Cabinet ministers fanned out across the province to tout investments, some new, some not-so-new, a day before Ford is set to visit the lieutenant-governor to dissolve parliament ahead of a snap election call Wednesday.

Health Minister Sylvia Jones held a press conference in Toronto alongside former federal Liberal health minister Jane Philpott, who since Dec. 1 has been the head of a provincial primary care action team, to announce a plan to add more primary health-care teams.

Jones said the plan is to spend a total of $1.8 billion over the next few years to give more Ontarians access to primary care by 2029, but disputed that Monday's announcement was a campaign promise.

"The plan is in place, that work will continue, and we now have that opportunity to build that excitement," she said.

"Now, there's no doubt that people have been waiting a long time, too long, frankly, to get connected with a primary care practitioner in their community, and I am incredibly proud of Dr. Philpott's team in being able to turn around the proposal and the plan, bringing it to cabinet, getting it approved so quickly."

The plan, with $1.4 billion in promised new money in addition to $400 million already committed, would connect two million more people to primary care and would achieve the government's goal of connecting everyone in the province to a family doctor or primary care team, the government said.

But the Ontario Medical Association says there are 2.5 million Ontarians without a family doctor right now, and the number is expected to rise to 4.4 million in a year.

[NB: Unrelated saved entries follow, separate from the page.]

-- ==== Sys2Proof/Machine/Dispatch.lean ====
section
/-! DEFINITION. The dispatch on the opcode, exhaustive and without fall-through (40_execution_cycle.md R94). `exec` is
the part of a step after the Snapshot, the fetch and the decoding; `step` runs it in RUNNING only. -/

namespace Sys2Proof.Machine

def exec (i : Instr) (s : State) : Host.Outcome State Fault Refusal :=
  match i with
  | .add a b imm16 => Sys2Proof.Machine.execAdd a b imm16 s
  | .nand a b imm16 => Sys2Proof.Machine.execNand a b imm16 s
  | .lw a b imm16 => Sys2Proof.Machine.execLw a b imm16 s
  | .sw a b imm16 => Sys2Proof.Machine.execSw a b imm16 s
  | .beq a b imm16 => Sys2Proof.Machine.execBeq a b imm16 s
  | .jalr a b _ => Sys2Proof.Machine.execJalr a b s
  | .halt _ _ _ => Sys2Proof.Machine.execHalt s
  | .noop _ _ _ => Sys2Proof.Machine.execNoop s

end Sys2Proof.Machine
end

"We have been fortunate to meet with Dr. Philpott already and we fully support her work and look forward to co-designing a system where every Ontarian has a family doctor," OMA CEO Kimberly Moran wrote in a statement.

"At the same time, more needs to be done to retain and attract family physicians."

Ontario Liberal Party Leader Bonnie Crombie said she is cynical about the timing of the announcement, saying it should have been done in 2018, shortly after Ford first came to power.

Ford is set to call an election Wednesday, nearly 1 1/2 years before the next fixed date in June 2026, saying he needs a mandate from the electorate to deal with U.S. President Donald Trump.

Among the flurry of last-minute government news was a second press conference from Jones, this time in London to announce an additional $151 million to build 18 new homelessness and drug addiction support centres.

There was an announcement from the infrastructure minister touting $325 million for water projects to help build homes, money that is part of an already-announced fund, and a press release from the municipal affairs and housing minister highlighting $75 million for municipalities to deal with encampments – money that Paul Calandra announced last month.

There was a promise to spend $350 million to refurbish GO Transit rail cars in North Bay, a $30-million boost to the Northern Ontario Heritage Fund Corporation to support economic development in the north, and a $10-million loan to a paper company in Kapuskasing to protect 2,500 jobs, among others.

NDP Leader Marit Stiles said the health-care promise in particular is conspicuously timed.

"Doug Ford and the Conservatives have made the problem worse, not better, and now at the last minute as they’re heading into … an early snap election and they're afraid," she said while making an announcement in Brampton.

"They’re starting to make more promises that they’ll never deliver on."

Stiles announced Monday that she would remove tolls for trucks on Highway 407 immediately, which she has long pledged, and also said she would open negotiations with 407 ETR in the first 100 days in government to remove all tolls.

She did not explain how she would pay for the move except to say it would cost "a whole lot less" than the tunnel Ford wants to build under Highway 401.